▼

-- ==== Sys2Proof/Machine/Place.lean ====
section
/-!
DEFINITION. Where things are: the geometry of the part (R13 to R22, R268), and reading and writing a core, a slot, a strand and
the scalar registers of the strand whose word executes.
-/

namespace Sys2Proof.Machine

/-- The kind of a flat core number, none where it names no core (R20). -/
def coreKind? (c : Nat) : Option CoreKind :=
  if c < 128 then some .mcore else if c < 640 then some .score else if c = 1023 then some .bezel else none

/-- The kind of an existing core. -/
def coreKind (c : Nat) : CoreKind := (coreKind? c).getD .bezel

/-- Every core of the part (R15). -/
def allCores : List Nat := List.range 640 ++ [1023]

/-- The die of a core (R20). -/
def dieOf (c : Nat) : Nat := if c < 128 then c / 32 else if c < 640 then (c - 128) / 128 else 0

/-- The package row of an M-core (R14). -/
def rowOf (c : Nat) : Nat := c / 8

/-- The column of an M-core in its row (R14). -/
def columnOf (c : Nat) : Nat := c % 8

/-- The tile of a core within its die (R13, R20). -/
def tileOf (c : Nat) : Nat :=
  if c < 128 then (c % 32) / 8 * 4 + (c % 8) / 2 else if c < 640 then ((c - 128) % 128) / 8 else 0

/-- The unit of the I-store from which a core fetches (R72). -/
def istoreUnit (c : Nat) : Nat := if c < 128 then c else if c < 640 then 128 + (c - 128) / 8 else 192

/-- The size of a core's I-store in bytes (R124). -/
def istoreSize (c : Nat) : Nat := match coreKind c with | .mcore => 65536 | .score => 131072 | .bezel => 131072

/-- Slots of a core (R22). -/
def slotCount (c : Nat) : Nat := match coreKind c with | .mcore => 4 | .score => 2 | .bezel => 2

/-- Lanes of a vector register (R135). -/
def maxLanes (c : Nat) : Nat := match coreKind c with | .mcore => 32 | .score => 4 | .bezel => 4

/-- Frames of a window stack (R103). -/
def maxFrames (c : Nat) : Nat := match coreKind c with | .mcore => 8 | .score => 4 | .bezel => 4

/-- Data SRAM in KiB, of which the scratchpad takes its part (R17, R111). -/
def sramKib (c : Nat) : Nat := match coreKind c with | .mcore => 512 | .score => 128 | .bezel => 272

/-- Copy contexts of a core (R313). -/
def copyContexts (c : Nat) : Nat := match coreKind c with | .mcore => 4 | .score => 2 | .bezel => 0

/-- Whether a core of a kind has a timeline (R339). -/
def timelineOn (k : CoreKind) (t : Nat) : Bool :=
  if t ≤ 1 then k != .bezel
  else if t ≤ 4 then k == .mcore
  else if t = 16 ∨ t = 17 then k == .bezel
  else decide (8 ≤ t ∧ t ≤ 15)

/-- Whether a core of a kind has the state of a part. -/
def partOn (k : CoreKind) (part : Nat) : Bool :=
  match part with
  | 4 => k == .mcore
  | 5 => k == .mcore
  | 6 => k == .mcore
  | 7 => k == .mcore
  | 9 => k == .mcore
  | 10 => k != .bezel
  | _ => true

/-- The home die of a physical address (R268). -/
def homeDie (pa : Nat) : Nat :=
  (pa / 2 ^ 7 % 4) ^^^ (pa / 2 ^ 19 % 4) ^^^ (pa / 2 ^ 31 % 4) ^^^ (pa / 2 ^ 43 % 4)

/-- Depth of an arrival queue (R295). -/
def aqDepth (n : Nat) : Nat := match n with | 0 => 8 | 1 => 32 | 2 => 32 | _ => 16

namespace State

/-- A core. -/
def core (s : State) (c : Nat) : Core := AMap.getD s.cores c {}
/-- The state with a core replaced. -/
def setCore (s : State) (c : Nat) (x : Core) : State := { s with cores := AMap.set s.cores c x }
/-- A die. -/
def die (s : State) (d : Nat) : Die := AMap.getD s.dies d {}
/-- The state with a die replaced. -/
def setDie (s : State) (d : Nat) (x : Die) : State := { s with dies := AMap.set s.dies d x }

/-- A slot of a core. -/
def slotAt (s : State) (c i : Nat) : Slot := (s.core c).slots[i]?.getD {}
/-- The state with a slot replaced. -/
def setSlotAt (s : State) (c i : Nat) (x : Slot) : State :=
  s.setCore c { s.core c with slots := (s.core c).slots.setIfInBounds i x }

/-- The core whose word executes. -/
def me (s : State) : Core := s.core s.cur.1
/-- The state with that core replaced. -/
def setMe (s : State) (x : Core) : State := s.setCore s.cur.1 x
/-- The slot whose word executes. -/
def slot (s : State) : Slot := s.slotAt s.cur.1 s.cur.2
/-- The state with that slot replaced. -/
def setSlot (s : State) (x : Slot) : State := s.setSlotAt s.cur.1 s.cur.2 x
/-- The strand whose word executes, or that the supervisor code serves. -/
def u (s : State) : Strand := s.slot.u
/-- The state with that strand replaced. -/
def setU (s : State) (x : Strand) : State := s.setSlot { s.slot with u := x }

/-- The kind of the core whose word executes. -/
def kind (s : State) : CoreKind := coreKind s.cur.1

/-- The strand in a slot. -/
def strandAt (s : State) (c i : Nat) : Strand := (s.slotAt c i).u
/-- The state with the strand of a slot replaced. -/
def setStrandAt (s : State) (c i : Nat) (x : Strand) : State := s.setSlotAt c i { s.slotAt c i with u := x }

/-- The address of the word that executes. -/
def pc (s : State) : Word := if s.slot.mode then s.slot.spc else s.u.pc

/-- The state with the next word at `x`. -/
def setPc (s : State) (x : Word) : State :=
  if s.slot.mode then s.setSlot { s.slot with spc := x } else s.setU { s.u with pc := x }

/-- A scalar register (R73): g0 reads as zero; w registers are the frame's, or the supervisor frame's (R106). -/
def reg (s : State) (r : Reg) : Word :=
  if r.toNat = 0 then 0
  else if r.toNat < 8 then s.u.g[r.toNat]?.getD 0
  else if s.slot.mode then s.slot.sw[r.toNat - 8]?.getD 0
  else s.u.w[r.toNat - 8]?.getD 0

/-- The state with a scalar register written; a write to g0 is discarded (R73, R101). -/
def setReg (s : State) (r : Reg) (x : Word) : State :=
  if r.toNat = 0 then s
  else if r.toNat < 8 then s.setU { s.u with g := s.u.g.setIfInBounds r.toNat x }
  else if s.slot.mode then s.setSlot { s.slot with sw := s.slot.sw.setIfInBounds (r.toNat - 8) x }
  else s.setU { s.u with w := s.u.w.setIfInBounds (r.toNat - 8) x }

/-- Word `i` of the register block that begins at `r` (R298, R314, R325). -/
def block (s : State) (r : Reg) (i : Nat) : Word := s.reg (r + BitVec.ofNat 5 i)

/-- Whether the strand may not block (R24). -/
def activation (s : State) : Bool := s.u.kind != .resident

/-- The job of the strand. -/
def job? (s : State) : Option Job := s.u.job.bind fun j => AMap.get? s.jobs j

/-- The key slot of the strand's sequence (R113). -/
def seqSlot (s : State) : Nat := match s.job? with | some j => j.keySlot | none => 0

/-- A key slot's entry; slot 0 is always Live and open (R332). -/
def keySlot (s : State) (k : Nat) : KeySlot := if k = 0 then { state := .live } else AMap.getD s.keys k {}

/-- A key slot is dead unless it is Live (R274, R332). -/
def keyDead (s : State) (k : Nat) : Bool := (s.keySlot k).state != .live

/-- A draw of a free value. -/
def draw (s : State) : Word × State := (Config.random s.drawn, { s with drawn := s.drawn + 1 })

/-- A launch. -/
def launch? (s : State) (l : Option Nat) : Option Launch := l.bind fun n => AMap.get? s.launches n

/-- The hidden window of a logical core of a launch, where it has one (R386). -/
def launchWindow (s : State) (l : Option Nat) (lc : Nat) : Option (Nat × Nat) := (s.launch? l).bind fun x => x.windows[lc]?

/-- The state with a launch changed, if it is there. -/
def mapLaunch (s : State) (n : Nat) (f : Launch → Launch) : State :=
  match AMap.get? s.launches n with
  | some l => { s with launches := AMap.set s.launches n (f l) }
  | none => s

/-- The state with a job changed, if it is there. -/
def mapJob (s : State) (n : Nat) (f : Job → Job) : State :=
  match AMap.get? s.jobs n with
  | some j => { s with jobs := AMap.set s.jobs n (f j) }
  | none => s

/-- The state with a unit changed, if it is there. -/
def mapUnit (s : State) (n : Option Nat) (f : UnitRec → UnitRec) : State :=
  match n.bind fun k => (AMap.get? s.units k).map fun x => (k, x) with
  | some (k, x) => { s with units := AMap.set s.units k (f x) }
  | none => s

/-- A cause latched for a slot (R367, R369); a cause already latched there with the same particulars is not doubled. -/
def latch (s : State) (c i : Nat) (l : Latched) : State :=
  let x := s.slotAt c i
  if x.latched.contains l then s else s.setSlotAt c i { x with latched := x.latched ++ [l] }

/-- The Span unit changed. -/
def withSpan (s : State) (f : Span → Span) : State := { s with span := f s.span }

/-- The class of what this box sends, and its bytes before they are sealed (R418; of the bytes, those that name things are free values;
log 47). -/
def spanRecord : SpanOut → Nat × List Byte
  | .pageReq n w => (0, Config.spanForm [0, n, w.toNat])
  | .pageData n bs => (1, Config.spanForm [1, n] ++ bs)
  | .message h w ws => (2, Config.spanForm [2, h.toNat] ++ (w :: ws).flatMap fun x => leBytes 8 x.toNat)
  | .bounce w ws => (2, Config.spanForm [3] ++ (w :: ws).flatMap fun x => leBytes 8 x.toNat)
  | .atomic c i w va n x e => (3, Config.spanForm [4, c, i, w.toNat, va.toNat, n, x, e])
  | .performed old => (3, Config.spanForm [5] ++ leBytes 8 old.toNat)
  | .refused asker => (3, Config.spanForm [6, asker.toNat])

/-- The 280 bytes of a flit: sequence, acknowledged sequence and class, 250 bytes of payload, the CRC, zeros (R418). -/
def flitBytes (seq ack cls : Nat) (payload : List Byte) : List Byte :=
  let body := leBytes 8 (seq + ack * 2 ^ 8 + cls * 2 ^ 16) ++ (payload ++ List.replicate 250 0).take 250
  body ++ leBytes 8 (Config.crc64 body).toNat ++ List.replicate 14 0

/-- A record sent over the Span: sealed under the link key, the IV of direction and count, unless it is control; and cut into flits, which
are kept until they are acknowledged (R418 to R420). -/
def sendRecordOut (x : Span) (o : SpanOut) : Span :=
  let (cls, plain) := spanRecord o
  let iv := leBytes 4 Config.spanDirection.toNat ++ leBytes 8 x.sealed
  let key := Config.linkKey x.joins
  let cipher := Aes.counterMode key iv plain
  let bytes := if cls = 0 then plain else cipher ++ Aes.gcmTag key iv [] cipher
  let n := (bytes.length + 249) / 250
  { x with
    out := x.out ++ [o], seq := (x.seq + n) % 256, sealed := if cls = 0 then x.sealed else x.sealed + 1
    unacked := x.unacked ++ (List.range n).map fun i =>
      ((x.seq + i) % 256, flitBytes ((x.seq + i) % 256) ((x.expect + 255) % 256) cls (bytes.drop (250 * i))) }

/-- Records that this box sends over the Span. -/
def sendSpan (s : State) (l : List SpanOut) : State := s.withSpan fun x => l.foldl sendRecordOut x

/-- Messages of the jobs that satisfy `p` that have come back undelivered, sent again (R379). -/
def resendBounced (s : State) (p : Option Nat → Bool) : State :=
  let mine := s.span.bounced.filter fun x => p x.1
  (s.withSpan fun x => { x with bounced := x.bounced.filter fun y => !p y.1 }).sendSpan (mine.map fun (_, h, w, ws) => .message h w ws)

/-- The core on which a cause of a core is reported: the leader of the cuff that it is a member of, else itself (R161). -/
def reportCore (s : State) (c : Nat) : Nat :=
  if coreKind? c == some .score then
    ((List.range ((c - 128) % 8 + 1)).map (c - ·)).find?
      (fun b => (s.strandAt b 0).cuff != 0 && decide (c < b + 2 ^ (s.strandAt b 0).cuff)) |>.getD c
  else c

/-- Where the strand of a slot is held, if there is one: a lockstep pair's strand, which runs on both cores, at the even one (R162). -/
def holderOf (s : State) (c i : Nat) : Option (Nat × Nat) :=
  if (s.slotAt c i).status != .free then some (c, i)
  else if coreKind? c == some .mcore && c % 2 == 1 && (s.slotAt (c - 1) i).pair.isSome then some (c - 1, i)
  else none

/-- The strands that a core runs, by slot. -/
def strandsOn (s : State) (c : Nat) : List (Nat × Nat) := (List.range (slotCount c)).filterMap (s.holderOf c)

/-- A cause raised for a core goes to the lowest-numbered slot whose strand has IE set; with no strand on the core, to the idle
context of slot 0; with strands but none that accepts, it waits at the core (R369). A cuff's causes are reported on its leader, a
lockstep pair's on its even core. -/
def latchCore (s : State) (c : Nat) (l : Latched) : State :=
  let c := s.reportCore c
  let held := s.strandsOn c
  match held.find? fun x => (s.slotAt x.1 x.2).ie with
  | some (k, i) => s.latch k i l
  | none => if held.isEmpty then s.latch c 0 l else s.setCore c { s.core c with latched := (s.core c).latched ++ [l] }

/-! ### Performance counters (R361) -/

/-- One more event of a code on a core. -/
def count (s : State) (c code n : Nat) : State :=
  let k := s.core c
  if k.events.toList.all (· != code) then s
  else s.setCore c { k with pmc := Vector.ofFn fun i => if k.events[i] == code then k.pmc[i] + BitVec.ofNat 64 n else k.pmc[i] }

/-! ### Causes and strands of a core -/

/-- Whether an asynchronous cause is pending for the strand of a slot with IE set: its own, or one that waits at the core for the lowest
slot that accepts it (R367, R369). -/
def causePends (s : State) (c i : Nat) : Bool :=
  let x := s.slotAt c i
  x.ie && (!x.latched.isEmpty ||
    (!(s.core c).latched.isEmpty && ((s.strandsOn c).find? fun y => (s.slotAt y.1 y.2).ie) == some (c, i)))

/-- The slots in use, as (core, slot), of every core. -/
def occupied (s : State) : List (Nat × Nat) :=
  s.cores.flatMap fun (c, x) =>
    (List.range (slotCount c)).filterMap fun i =>
      if (x.slots[i]?.getD {}).status != .free then some (c, i) else none

/-- Where the resident strand of a logical core of a launch sits. -/
def findStrand (s : State) (launch lcore : Nat) : Option (Nat × Nat) :=
  s.occupied.find? fun (c, i) =>
    let t := s.strandAt c i
    t.kind == .resident && t.launch == some launch && t.lcore == lcore

/-- Whether a core's die is in retention; the Bezel stays powered (R401, R414). -/
def asleep (s : State) (c : Nat) : Bool := coreKind c != .bezel && (s.die (dieOf c)).retained

/-- A die in retention wakes, and what woke it happens after its exit (R414). -/
def afterExit (s : State) (d : Nat) (e : Event) : State :=
  { s with agenda := { what := .dieRetentionExit, args := { die := d } } :: e :: s.agenda }

end State

end Sys2Proof.Machine
end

▲

• **REQUIRED ACTION**
When you reach the line containing "frame's (R106). -/" in the data above, start copying exactly, and stop after the line containing "A launch. -/".

• **EXERCISE OUTPUT**
/-- A scalar register (R73): g0 reads as zero; w registers are the frame's, or the supervisor frame's (R106). -/
def reg (s : State) (r : Reg) : Word :=
  if r.toNat = 0 then 0
  else if r.toNat < 8 then s.u.g[r.toNat]?.getD 0
  else if s.slot.mode then s.slot.sw[r.toNat - 8]?.getD 0
  else s.u.w[r.toNat - 8]?.getD 0

/-- The state with a scalar register written; a write to g0 is discarded (R73, R101). -/
def setReg (s : State) (r : Reg) (x : Word) : State :=
  if r.toNat = 0 then s
  else if r.toNat < 8 then s.setU { s.u with g := s.u.g.setIfInBounds r.toNat x }
  else if s.slot.mode then s.setSlot { s.slot with sw := s.slot.sw.setIfInBounds (r.toNat - 8) x }
  else s.setU { s.u with w := s.u.w.setIfInBounds (r.toNat - 8) x }

/-- Word `i` of the register block that begins at `r` (R298, R314, R325). -/
def block (s : State) (r : Reg) (i : Nat) : Word := s.reg (r + BitVec.ofNat 5 i)

/-- Whether the strand may not block (R24). -/
def activation (s : State) : Bool := s.u.kind != .resident

/-- The job of the strand. -/
def job? (s : State) : Option Job := s.u.job.bind fun j => AMap.get? s.jobs j

/-- The key slot of the strand's sequence (R113). -/
def seqSlot (s : State) : Nat := match s.job? with | some j => j.keySlot | none => 0

/-- A key slot's entry; slot 0 is always Live and open (R332). -/
def keySlot (s : State) (k : Nat) : KeySlot := if k = 0 then { state := .live } else AMap.getD s.keys k {}

/-- A key slot is dead unless it is Live (R274, R332). -/
def keyDead (s : State) (k : Nat) : Bool := (s.keySlot k).state != .live

/-- A draw of a free value. -/
def draw (s : State) : Word × State := (Config.random s.drawn, { s with drawn := s.drawn + 1 })

/-- A launch. -/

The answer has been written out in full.